• TO DO:
The answer should be an exact repeat of the stretch of material below from the line containing "rw [controlReport, withFrameByte_some" through the line containing "h62, h64]) hrel".

• EXTRACTED MATERIAL:
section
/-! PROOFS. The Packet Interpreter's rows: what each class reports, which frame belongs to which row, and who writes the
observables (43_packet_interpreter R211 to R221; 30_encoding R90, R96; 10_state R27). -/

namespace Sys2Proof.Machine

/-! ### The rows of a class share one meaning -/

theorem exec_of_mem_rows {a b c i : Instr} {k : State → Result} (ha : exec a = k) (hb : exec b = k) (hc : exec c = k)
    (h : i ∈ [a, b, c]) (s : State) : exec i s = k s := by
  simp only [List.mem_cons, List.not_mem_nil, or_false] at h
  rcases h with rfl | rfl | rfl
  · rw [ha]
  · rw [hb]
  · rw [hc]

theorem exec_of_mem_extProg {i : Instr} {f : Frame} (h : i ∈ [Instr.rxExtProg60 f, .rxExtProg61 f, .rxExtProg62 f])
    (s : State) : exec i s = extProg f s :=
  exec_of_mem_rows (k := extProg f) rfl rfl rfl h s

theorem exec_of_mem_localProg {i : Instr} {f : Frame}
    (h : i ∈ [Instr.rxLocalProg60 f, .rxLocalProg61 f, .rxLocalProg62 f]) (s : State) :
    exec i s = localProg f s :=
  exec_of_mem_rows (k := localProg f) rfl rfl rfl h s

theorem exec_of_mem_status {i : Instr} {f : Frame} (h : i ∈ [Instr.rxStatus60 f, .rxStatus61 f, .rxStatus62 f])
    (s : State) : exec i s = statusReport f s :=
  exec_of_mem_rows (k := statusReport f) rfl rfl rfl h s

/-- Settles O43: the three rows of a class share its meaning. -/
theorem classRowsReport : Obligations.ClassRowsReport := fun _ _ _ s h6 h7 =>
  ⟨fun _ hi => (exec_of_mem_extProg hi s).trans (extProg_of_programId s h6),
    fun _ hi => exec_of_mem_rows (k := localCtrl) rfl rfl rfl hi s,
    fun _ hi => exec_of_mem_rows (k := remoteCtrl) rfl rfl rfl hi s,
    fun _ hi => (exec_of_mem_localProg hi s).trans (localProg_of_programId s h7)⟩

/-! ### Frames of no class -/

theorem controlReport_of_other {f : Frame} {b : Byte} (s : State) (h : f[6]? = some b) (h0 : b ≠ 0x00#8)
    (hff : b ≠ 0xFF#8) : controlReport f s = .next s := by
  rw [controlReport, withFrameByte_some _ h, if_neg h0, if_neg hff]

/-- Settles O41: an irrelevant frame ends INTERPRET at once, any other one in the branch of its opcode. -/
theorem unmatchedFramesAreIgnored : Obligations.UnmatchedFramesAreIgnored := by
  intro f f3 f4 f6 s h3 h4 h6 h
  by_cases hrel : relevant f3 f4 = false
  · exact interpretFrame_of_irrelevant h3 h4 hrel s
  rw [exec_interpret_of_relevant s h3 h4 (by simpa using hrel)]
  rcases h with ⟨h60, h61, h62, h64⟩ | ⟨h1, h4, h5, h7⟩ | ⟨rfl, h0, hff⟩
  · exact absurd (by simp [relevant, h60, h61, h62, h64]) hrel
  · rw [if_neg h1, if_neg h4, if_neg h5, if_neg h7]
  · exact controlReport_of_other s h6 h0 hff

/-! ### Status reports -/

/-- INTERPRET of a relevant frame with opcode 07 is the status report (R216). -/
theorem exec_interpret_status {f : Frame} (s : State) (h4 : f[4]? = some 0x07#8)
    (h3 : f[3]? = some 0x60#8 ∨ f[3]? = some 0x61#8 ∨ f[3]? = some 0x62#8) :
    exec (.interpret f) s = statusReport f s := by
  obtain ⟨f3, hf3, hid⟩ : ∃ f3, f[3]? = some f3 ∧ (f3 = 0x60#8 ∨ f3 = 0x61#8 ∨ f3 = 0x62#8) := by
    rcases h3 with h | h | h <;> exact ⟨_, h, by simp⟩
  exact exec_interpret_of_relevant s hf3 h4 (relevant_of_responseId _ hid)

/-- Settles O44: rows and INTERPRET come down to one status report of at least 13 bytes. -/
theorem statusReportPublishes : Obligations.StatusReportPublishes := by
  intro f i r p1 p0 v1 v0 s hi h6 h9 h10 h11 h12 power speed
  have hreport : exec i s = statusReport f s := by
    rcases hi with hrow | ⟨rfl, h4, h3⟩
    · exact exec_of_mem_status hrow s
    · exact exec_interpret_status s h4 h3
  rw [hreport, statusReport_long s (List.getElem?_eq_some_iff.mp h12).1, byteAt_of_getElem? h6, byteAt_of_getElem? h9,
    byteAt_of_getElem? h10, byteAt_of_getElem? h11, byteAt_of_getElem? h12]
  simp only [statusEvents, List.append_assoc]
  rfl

---

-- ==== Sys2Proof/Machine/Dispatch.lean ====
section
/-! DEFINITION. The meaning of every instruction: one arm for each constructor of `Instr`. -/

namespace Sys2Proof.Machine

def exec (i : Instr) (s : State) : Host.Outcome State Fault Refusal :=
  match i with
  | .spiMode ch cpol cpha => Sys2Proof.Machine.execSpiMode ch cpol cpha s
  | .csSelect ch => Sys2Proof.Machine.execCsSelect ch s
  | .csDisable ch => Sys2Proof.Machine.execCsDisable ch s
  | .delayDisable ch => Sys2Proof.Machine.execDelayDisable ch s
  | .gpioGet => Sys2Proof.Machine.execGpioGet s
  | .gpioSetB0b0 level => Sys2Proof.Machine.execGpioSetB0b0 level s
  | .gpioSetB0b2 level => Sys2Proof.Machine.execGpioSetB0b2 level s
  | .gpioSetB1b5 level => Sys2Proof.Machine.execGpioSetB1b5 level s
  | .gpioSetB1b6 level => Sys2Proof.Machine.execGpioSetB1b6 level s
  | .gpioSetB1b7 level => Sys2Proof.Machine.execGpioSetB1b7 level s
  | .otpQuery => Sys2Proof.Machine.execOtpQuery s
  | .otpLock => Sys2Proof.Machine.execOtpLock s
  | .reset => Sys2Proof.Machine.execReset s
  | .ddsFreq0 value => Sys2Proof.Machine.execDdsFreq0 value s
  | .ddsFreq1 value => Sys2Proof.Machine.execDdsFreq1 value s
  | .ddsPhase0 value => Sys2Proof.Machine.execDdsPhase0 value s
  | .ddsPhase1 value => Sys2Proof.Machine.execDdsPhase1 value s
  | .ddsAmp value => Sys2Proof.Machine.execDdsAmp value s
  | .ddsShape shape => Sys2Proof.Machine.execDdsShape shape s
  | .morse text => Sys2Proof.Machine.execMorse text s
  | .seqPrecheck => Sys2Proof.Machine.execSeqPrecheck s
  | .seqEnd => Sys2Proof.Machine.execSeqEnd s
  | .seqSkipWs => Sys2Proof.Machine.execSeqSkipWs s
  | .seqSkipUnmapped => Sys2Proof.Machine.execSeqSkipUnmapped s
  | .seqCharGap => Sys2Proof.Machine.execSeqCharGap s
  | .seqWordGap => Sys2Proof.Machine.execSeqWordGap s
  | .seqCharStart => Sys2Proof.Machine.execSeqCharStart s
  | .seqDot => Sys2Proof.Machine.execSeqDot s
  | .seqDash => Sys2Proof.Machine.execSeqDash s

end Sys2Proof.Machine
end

• WRITTEN ANSWER:
  rw [controlReport, withFrameByte_some _ h, if_neg h0, if_neg hff]

/-- Settles O41: an irrelevant frame ends INTERPRET at once, any other one in the branch of its opcode. -/
theorem unmatchedFramesAreIgnored : Obligations.UnmatchedFramesAreIgnored := by
  intro f f3 f4 f6 s h3 h4 h6 h
  by_cases hrel : relevant f3 f4 = false
  · exact interpretFrame_of_irrelevant h3 h4 hrel s
  rw [exec_interpret_of_relevant s h3 h4 (by simpa using hrel)]
  rcases h with ⟨h60, h61, h62, h64⟩ | ⟨h1, h4, h5, h7⟩ | ⟨rfl, h0, hff⟩
  · exact absurd (by simp [relevant, h60, h61, h62, h64]) hrel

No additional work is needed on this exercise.